◆ WHAT YOU HAVE TO DO
The answer must be a single number: the count of lines in these records that hold "storeWord".

RECORDED DATA below:

-- ==== Sys2Proof/Machine/Access.lean ====
section
/-! DEFINITION. Memory: bytes at their home, translation and its checks (R293 to R297), the view, and
the checks every lane of a memory instruction passes (R226). -/

namespace Sys2Proof.Machine

/-! ### Bytes at home (R211) -/

/-- The byte at a physical address. Keys from 2^52 hold the pages of compressible leaves (R303): 2^52 +
4 × (first sector's address) + the byte's offset in the page; keys from 2^58 hold pool memory (R372); keys
from 2^62 are pages without a sector. -/
def State.byte (s : State) (pa : Nat) : Byte := tget 0 s.mem pa
def State.bytes (s : State) (pa n : Nat) : List Byte := (List.range n).map fun i => s.byte (pa + i)
/-- Little-endian (R2). -/
def leNat : List Byte → Nat
  | [] => 0
  | b :: t => b.toNat + 256 * leNat t
def leBytes : Nat → Nat → List Byte
  | 0, _ => []
  | n + 1, x => BitVec.ofNat 8 x :: leBytes n (x / 256)
def State.word (s : State) (pa n : Nat) : Nat := leNat (s.bytes pa n)
/-- Writes bytes at home. -/
def State.store (s : State) (pa : Nat) (bs : List Byte) : State :=
  { s with mem := tsetMany 0 s.mem ((List.range bs.length).map fun i => (pa + i, bs.getD i 0)) }
def State.storeCells (s : State) (cs : List (Nat × Byte)) : State := { s with mem := tsetMany 0 s.mem cs }
def State.storeWord (s : State) (pa n x : Nat) : State := s.store pa (leBytes n x)
/-- Host memory (R374), reached through port 0. -/
def State.hword (s : State) (a n : Nat) : Nat := leNat ((List.range n).map fun i => tget 0 s.hostMem (a + i))
def State.hstore (s : State) (a : Nat) (bs : List Byte) : State :=
  { s with hostMem := tsetMany 0 s.hostMem ((List.range bs.length).map fun i => (a + i, bs.getD i 0)) }

/-! ### Regions of the physical space -/

/-- LSTORE (R256, R383). -/
def State.lstore (s : State) : Nat := s.dev.granary.memb / 32
/-- Whether [pa, pa + n) meets the lattice store. -/
def State.inLattice (s : State) (pa n : Nat) : Bool :=
  decide (pa < s.dev.granary.memb) && decide (s.dev.granary.memb - s.lstore < pa + n)
/-- The enabled pool windows (R372): port, first byte, size, and the address the port sends for the first
byte. -/
def State.poolWins (s : State) : List (Nat × Nat × Nat × Nat) :=
  (List.range 16).filterMap fun i =>
    let o := 0x4E00 + 32 * i
    if bitOf (s.ctlw o) 63 then
      some (i / 4, bitsOf (s.ctlw o) 51 28 * 2 ^ 28, bitsOf (s.ctlw (o + 16)) 15 0 * 2 ^ 28,
        bitsOf (s.ctlw (o + 8)) 51 28 * 2 ^ 28)
    else none
/-- Whether one enabled window holds all of [pa, pa + n). -/
def State.poolHolds (s : State) (pa n : Nat) : Bool :=
  s.poolWins.any fun w => w.2.1 ≤ pa && pa + n ≤ w.2.1 + w.2.2.1
/-- Whether an enabled window meets [pa, pa + n). -/
def State.poolMeets (s : State) (pa n : Nat) : Bool :=
  s.poolWins.any fun w => w.2.1 < pa + n && pa < w.2.1 + w.2.2.1
def State.inPool (s : State) (pa : Nat) : Bool := s.poolHolds pa 1
/-- The key of the control block's first byte (R371). -/
def blockKey : Nat := 2 ^ 61
/-- Whether a key is a byte of the control block. -/
def isBlockKey (k : Nat) : Bool := decide (blockKey ≤ k) && decide (k < blockKey + 2 ^ 26)
/-- Where the byte of a device physical address is kept: a byte in a pool window under the port, at
HBASE + (A − DBASE), in keys from 2^58 (R372); one of the control block at its offset, in keys from 2^61 (log 16: DESIGN
CHOICE, unsafe); another under its own address. -/
def State.home (s : State) (pa : Nat) : Nat :=
  match s.poolWins.find? fun w => w.2.1 ≤ pa && pa < w.2.1 + w.2.2.1 with
  | some w => 2 ^ 58 + w.1 * 2 ^ 52 + (w.2.2.2 + (pa - w.2.1)) % 2 ^ 52
  | none =>
    let b := s.dev.granary.blockAt
    if b ≤ pa && pa < b + 2 ^ 26 then blockKey + (pa - b) else pa
/-- Whether a key is pool memory's. -/
def isPoolKey (k : Nat) : Bool := decide (2 ^ 58 ≤ k) && decide (k < 2 ^ 60)
/-- Whether a key is a byte's own place, not one of a compressible page. -/
def plainKey (k : Nat) : Bool := decide (k < 2 ^ 52) || isPoolKey k
/-- A word at a device physical address, and writing one. -/
def State.pword (s : State) (pa n : Nat) : Nat := s.word (s.home pa) n
def State.pstore (s : State) (pa n x : Nat) : State := s.storeWord (s.home pa) n x
/-- Peer memory (R370). -/
def isPeer (pa : Nat) : Bool := pa / 2 ^ 51 % 2 == 1 && decide (pa < 2 ^ 52)
/-- Whether a load or store of a place leaves this device's memory: for a peer's, or for the control block (R371). -/
def isAway (pa : Nat) : Bool := isPeer pa || isBlockKey pa
/-- Whether a place is reached over a link: a peer's memory, or a pool device's (R302, R370). -/
def overLink (pa : Nat) : Bool := isPeer pa || isPoolKey pa
/-- Whether a peer address may be accessed: its device is in DOMMAP and is not this one (R370). -/
def State.peerOk (s : State) (pa : Nat) : Bool :=
  let id := pa / 2 ^ 45 % 64
  id != bitsOf (s.ctlw 0x4818) 5 0 && bitOf (s.ctlw 0x4828) id

/-- Whether the device's own reads and writes reach a place: an address on a peer that DOMMAP does not give is ADDRV
(R370). -/
def State.answers (s : State) (pa : Nat) : Bool := !isPeer (s.home pa) || s.peerOk (s.home pa)

/-! ### Page tables (R293, R294) -/

/-- The registered region of an ASID that holds a virtual address (R295): its descriptor, the byte's
offset in it. -/
def State.region? (s : State) (asid va : Nat) : Option (Nat × Nat) :=
  (s.regions.find? fun e => e.2.asid = asid && e.2.base ≤ va && va < e.2.base + 64 * e.2.lines).map
    fun e => (e.1, va - e.2.base)

/-- Whether an address lies in the range of a region that has been deregistered, where every access is ADDRV (R255;
until when is left open: until a region is registered there, or its ASID disabled, log 107: DESIGN CHOICE, unsafe). -/
def State.goneAt (s : State) (asid va : Nat) : Bool :=
  s.goneRanges.any fun e => e.1 == asid && decide (e.2.1 ≤ va) && decide (va < e.2.2)

/-- The enabled compression region of a page (R303). -/
def State.cregion? (s : State) (asid va : Nat) : Option Nat :=
  (List.range 64).find? fun i =>
    let w := s.ctlw (0x3C00 + 32 * i)
    let n := bitsOf (s.ctlw (0x3C00 + 32 * i + 8)) 18 0
    let b := bitsOf w 47 12
    bitOf w 63 && bitsOf w 59 48 == asid && decide (b ≤ va / 4096) && decide (va / 4096 < b + n)

/-- Page size of a leaf at a level. -/
def pageSize (lvl : Nat) : Nat := 2 ^ (12 + 9 * (lvl - 1))

/-- Whether an entry met at a level is malformed (R294). -/
def State.malformed (s : State) (asid va lvl : Nat) (e : W64) : Bool :=
  let leaf := bitOf e 1
  let cmp := bitOf e 7
  let frame := bitsOf e 51 12 * 4096
  let sect := bitsOf e 53 12 * 1024
  let csz := bitsOf e 56 54
  bitsOf e 63 57 != 0 || bitsOf e 11 9 != 0 || (bitOf e 4 && (bitOf e 6 || bitOf e 5)) ||
  (bitOf e 0 &&
    ((!(leaf && cmp) && (csz != 0 || bitsOf e 53 52 != 0)) ||
     (leaf && lvl == 4) || (!leaf && lvl == 1) || (!leaf && bitsOf e 8 2 != 0) ||
     (leaf && !cmp && frame % pageSize lvl != 0) ||
     (cmp && (lvl != 1 || bitOf e 8 || bitOf e 3)) ||
     (bitOf e 3 && !bitOf e 4) || decide (4 < csz) ||
     (leaf && cmp && decide (4096 < sect % 4096 + 1024 * csz)) ||
     (leaf && cmp && (s.cregion? asid va).isNone) ||
     (leaf && !cmp && bitOf e 8 && !s.poolHolds frame (pageSize lvl)) ||
     (leaf && !cmp && !bitOf e 8 && s.poolMeets frame (pageSize lvl)) ||
     (leaf && cmp && csz != 0 && s.poolMeets sect (1024 * csz)) ||
     (leaf && !cmp && s.inLattice frame (pageSize lvl)) ||
     (leaf && cmp && csz != 0 && s.inLattice sect (1024 * csz))))

/-- What a walk comes to: a leaf (entry, level, its address), or the entry and level that stop it, with
whether the fault is replayable. -/
inductive Walk where
  | leaf (e : W64) (lvl ea : Nat)
  | stop (e : W64) (lvl : Nat) (pend : Bool)

/-- The walk from a table at `lvl` (R293, R294 steps 1 to 3); a table on a peer that may not be accessed stops it
(R370). -/
def State.walk (s : State) (asid va : Nat) : Nat → Nat → Walk
  | 0, _ => .stop 0 0 false
  | lvl + 1, tab =>
    let ea := tab + 8 * (va / 2 ^ (12 + 9 * lvl) % 512)
    let e := BitVec.ofNat 64 (s.pword ea 8)
    if !s.answers tab then .stop 0 (lvl + 1) false
    else if s.malformed asid va (lvl + 1) e then .stop e (lvl + 1) false
    else if !bitOf e 0 then .stop e (lvl + 1) (bitOf e 5 && !bitOf e 4)
    else if bitOf e 1 then .leaf e (lvl + 1) ea
    else s.walk asid va lvl (bitsOf e 51 12 * 4096)

/-- The root of an ASID's tables (R290). -/
def State.rootOf (s : State) (asid : Nat) : Nat := bitsOf (s.asidt asid) 51 12 * 4096

/-- The entries that the walk reads, by their addresses. -/
def State.walkPath (s : State) (asid va : Nat) : Nat → Nat → List Nat
  | 0, _ => []
  | lvl + 1, tab =>
    let ea := tab + 8 * (va / 2 ^ (12 + 9 * lvl) % 512)
    let e := BitVec.ofNat 64 (s.pword ea 8)
    if !s.answers tab then []
    else if s.malformed asid va (lvl + 1) e || !bitOf e 0 || bitOf e 1 then [ea]
    else ea :: s.walkPath asid va lvl (bitsOf e 51 12 * 4096)

/-- The key of a leaf of level `lvl` in a TLB: its ASID, its first page, its level. -/
def tlbKey (asid lvl va : Nat) : Nat :=
  (asid * 2 ^ 36 + va / pageSize lvl * (pageSize lvl / 4096) % 2 ^ 36) * 4 + lvl
/-- The leaf a TLB holds for an address, of whatever page size. -/
def tlbFind (t : Tab (W64 × Nat × Nat)) (asid va : Nat) : Option (W64 × Nat × Nat) :=
  [1, 2, 3].findSome? fun lvl => tfind t (tlbKey asid lvl va)
/-- A cache of `cap` entries takes one; where it is full, another leaves. -/
def tabFill {α : Type} (cap : Nat) (t : Tab α) (k : Nat) (x : α) : Tab α :=
  let t' := tput t k x
  if cap < t'.length then t'.eraseP fun e => e.1 != k else t'
/-- Whether a TLB's key names a page that meets the page of level `lvl` at an address. -/
def tlbMeets (asid va lvl k : Nat) : Bool :=
  let p := k / 4 % 2 ^ 36
  let q := va / pageSize lvl * (pageSize lvl / 4096) % 2 ^ 36
  k / 4 / 2 ^ 36 == asid && decide (p < q + pageSize lvl / 4096) && decide (q < p + pageSize (k % 4) / 4096)

/-- The leaf for a page as core `core` looks it up (R296): its TLB, the die's, then the walk; and whether a
TLB gave it. `refetch` passes over the TLBs. (Log 40: DESIGN CHOICE, safe.) -/
def State.lookupHit (s : State) (core asid va : Nat) : Option (W64 × Nat × Nat) :=
  if s.refetch then none
  else match tlbFind (s.core core).tlb asid va with
    | some x => some x
    | none => tlbFind ((tfind s.dies (dieOf core)).getD {}).tlb asid va
def State.lookup (s : State) (core asid va : Nat) : Walk :=
  match s.lookupHit core asid va with
  | some x => .leaf x.1 x.2.1 x.2.2
  | none => s.walk asid va 4 (s.rootOf asid)

/-- The physical place of a byte under a leaf that stands at `ea`. A compressible page without a sector
(R303) has a place of its own, which always reads as zero. -/
def placeOf (e : W64) (lvl ea va : Nat) : Nat :=
  if bitOf e 7 then
    (if bitsOf e 56 54 = 0 then 2 ^ 62 + ea * 512 else 2 ^ 52 + bitsOf e 53 12 * 4096) + va % 4096
  else bitsOf e 51 12 * 4096 + va % pageSize lvl

/-- What an access meets. -/
inductive Tr where
  | ok (pa : Nat) (e : W64)
  | lattice (desc off : Nat)
  | fault (fr : FRec)

/-! An access's kinds (R305). -/

namespace Acc
def load := 0
def store := 1
def atomic := 2
def fetch := 3
def cpyRead := 4
def cpyWrite := 5
def engRead := 6
def engWrite := 7
def future := 8
def spawn := 9
def queue := 10
def push := 11
end Acc

/-- Whether a write of this kind reads the bytes too: an atomic's, a future's. -/
def readsToo (acc : Nat) : Bool := acc == Acc.atomic || acc == Acc.future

End of RECORDED DATA.

◆ EXPECTED ANSWER
2